Prove using the Triangle Inequality

1. Sep 23, 2011

Chinnu

1. The problem statement, all variables and given/known data

Show that:

(|x+y|)/(1+|x+y|) ≤ ((|x|)/(1+|x|)) + ((|y|)/(1+|y|))

2. Relevant equations

You are given the triangle inequality:

|x+y| ≤ |x| + |y|

3. The attempt at a solution

(This is done from the result, as I haven't been able to find the starting point)

(|x+y|)/(1+|x+y|) ≤ (|x|(1+|y|)+|y|(1+|x|))/((1+|x|)(1+|y|))

(|x+y|)/(1+|x+y|) ≤ (|x|+2|x||y|+|y|)/(1+|x|+|y|+|x||y|)

This doesn't seem to go anywhere. I also tried flipping the whole thing to get:

(1+|x+y|)/(|x+y|)≤(1+|x|)/(|x|)+(1+|y|)/(|y|)

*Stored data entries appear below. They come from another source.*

-- ==== Sys2Proof/WellFormed.lean ====
section
/-! DEFINITION. Which instructions the encoding admits. Every operand of a documented row is a byte or an
address with every value admitted (R70, R71); an undocumented instruction names one of the 105 opcodes of R99. -/

namespace Sys2Proof

/-- The 105 undocumented opcodes, in R99's order. -/
def undocumentedOpcodes : List Byte :=
  [0x02#8, 0x03#8, 0x04#8, 0x07#8, 0x0B#8, 0x0C#8, 0x0F#8, 0x12#8, 0x13#8, 0x14#8, 0x17#8, 0x1A#8, 0x1B#8,
    0x1C#8, 0x1F#8] ++
  [0x22#8, 0x23#8, 0x27#8, 0x2B#8, 0x2F#8, 0x32#8, 0x33#8, 0x34#8, 0x37#8, 0x3A#8, 0x3B#8, 0x3C#8, 0x3F#8,
    0x42#8, 0x43#8] ++
  [0x44#8, 0x47#8, 0x4B#8, 0x4F#8, 0x52#8, 0x53#8, 0x54#8, 0x57#8, 0x5A#8, 0x5B#8, 0x5C#8, 0x5F#8, 0x62#8,
    0x63#8, 0x64#8] ++
  [0x67#8, 0x6B#8, 0x6F#8, 0x72#8, 0x73#8, 0x74#8, 0x77#8, 0x7A#8, 0x7B#8, 0x7C#8, 0x7F#8, 0x80#8, 0x82#8,
    0x83#8, 0x87#8] ++
  [0x89#8, 0x8B#8, 0x8F#8, 0x92#8, 0x93#8, 0x97#8, 0x9B#8, 0x9C#8, 0x9E#8, 0x9F#8, 0xA3#8, 0xA7#8, 0xAB#8,
    0xAF#8, 0xB2#8] ++
  [0xB3#8, 0xB7#8, 0xBB#8, 0xBF#8, 0xC2#8, 0xC3#8, 0xC7#8, 0xCB#8, 0xCF#8, 0xD2#8, 0xD3#8, 0xD4#8, 0xD7#8,
    0xDA#8, 0xDB#8] ++
  [0xDC#8, 0xDF#8, 0xE2#8, 0xE3#8, 0xE7#8, 0xEB#8, 0xEF#8, 0xF2#8, 0xF3#8, 0xF4#8, 0xF7#8, 0xFA#8, 0xFB#8,
    0xFC#8, 0xFF#8]

/-- R99: the opcode is not in the map of R72. -/
def isUndocumented (op : Byte) : Bool := undocumentedOpcodes.contains op

/-- The instruction is one the encoding admits. -/
def Instr.wellFormed : Instr → Bool
  | .ldaImm _ | .ldaZp0 _ | .ldaZpx _ | .ldaAbs _ | .ldaAbx _ | .ldaAby _ | .ldaIzx _ | .ldaIzy _ |
    .ldxImm _ | .ldxZp0 _ | .ldxZpy _ | .ldxAbs _ | .ldxAby _ | .ldyImm _ | .ldyZp0 _ | .ldyZpx _ |
    .ldyAbs _ | .ldyAbx _ | .staZp0 _ | .staZpx _ | .staAbs _ | .staAbx _ | .staAby _ | .staIzx _ |
    .staIzy _ | .stxZp0 _ | .stxZpy _ | .stxAbs _ | .styZp0 _ | .styZpx _ | .styAbs _ | .tax | .tay | .txa |
    .tya | .tsx | .txs | .pha | .php | .pla | .plp | .adcImm _ | .adcZp0 _ | .adcZpx _ | .adcAbs _ |
    .adcAbx _ | .adcAby _ | .adcIzx _ | .adcIzy _ | .sbcImm _ | .sbcZp0 _ | .sbcZpx _ | .sbcAbs _ |
    .sbcAbx _ | .sbcAby _ | .sbcIzx _ | .sbcIzy _ | .cmpImm _ | .cmpZp0 _ | .cmpZpx _ | .cmpAbs _ |
    .cmpAbx _ | .cmpAby _ | .cmpIzx _ | .cmpIzy _ | .cpxImm _ | .cpxZp0 _ | .cpxAbs _ | .cpyImm _ |
    .cpyZp0 _ | .cpyAbs _ | .incZp0 _ | .incZpx _ | .incAbs _ | .incAbx _ | .decZp0 _ | .decZpx _ |
    .decAbs _ | .decAbx _ | .inx | .iny | .dex | .dey | .andImm _ | .andZp0 _ | .andZpx _ | .andAbs _ |
    .andAbx _ | .andAby _ | .andIzx _ | .andIzy _ | .eorImm _ | .eorZp0 _ | .eorZpx _ | .eorAbs _ |
    .eorAbx _ | .eorAby _ | .eorIzx _ | .eorIzy _ | .oraImm _ | .oraZp0 _ | .oraZpx _ | .oraAbs _ |
    .oraAbx _ | .oraAby _ | .oraIzx _ | .oraIzy _ | .bitZp0 _ | .bitAbs _ | .aslAcc | .aslZp0 _ | .aslZpx _ |
    .aslAbs _ | .aslAbx _ | .lsrAcc | .lsrZp0 _ | .lsrZpx _ | .lsrAbs _ | .lsrAbx _ | .rolAcc | .rolZp0 _ |
    .rolZpx _ | .rolAbs _ | .rolAbx _ | .rorAcc | .rorZp0 _ | .rorZpx _ | .rorAbs _ | .rorAbx _ | .jsr _ |
    .rts | .bcc _ | .bcs _ | .beq _ | .bmi _ | .bne _ | .bpl _ | .bvc _ | .bvs _ | .jmpAbs _ | .jmpInd _ |
    .clc | .cld | .cli | .clv | .sec | .sed | .sei | .brk | .rti | .nop => true
  | .undocumented op => isUndocumented op

end Sys2Proof
end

but this doesn't seem to lead anywhere either...

2. Sep 23, 2011

spamiam

As a first step, try starting by applying the triangle inequality to the numerator of the left-hand side. Next, what can you say about $1 + |x+y|$ and $1+|x|$? What does this imply about $\frac{1}{1+|x+y|}$ and $\frac{1}{1+|x|}$?

3. Sep 24, 2011

Chinnu

so, since 1+|x+y| $\geq$ 1+|x|,

$\frac{1}{1+|x+y|}$ $\leq$ $\frac{1}{1+|x|}$

Now,

$\frac{|x+y|}{1+|x+y|}$ $\leq$ $\frac{|x|}{1+|x+y|}$ + $\frac{|y|}{1+|x+y|}$

So,

$\frac{|x|}{1+|x+y|}$ + $\frac{|y|}{1+|x+y|}$ $\leq$ $\frac{|x|}{1+|x|}$ + $\frac{|y|}{1+|x+y|}$

Can a similar argument now simply be extended for 1+|y|?

4. Sep 24, 2011

kru_

You're on the right track. Prove the inequality is true for the denominator, then you can easily prove it is true for the numerator.

5. Sep 24, 2011

spamiam

Actually, this isn't true: take x=1 and y=-1 for a counterexample.

I just noticed a trick that makes this much easier:

$$\frac{a}{1+a} = \frac{1+a-1}{1+a} = \frac{1+a}{1+a} - \frac{1}{1+a} = 1 - \frac{1}{1+a}\; .$$

Try using this trick on the LHS. Then you can use the triangle inequality (which will give you $1+|x+y| \leq 1 + |x| +|y|$) to compare $-\frac{1}{1+|x+y|}$ and $-\frac{1}{1+|x|+|y|}$. Then you can use the first trick backwards, which should lead to the result. And hopefully I haven't made any mistakes with my inequalities!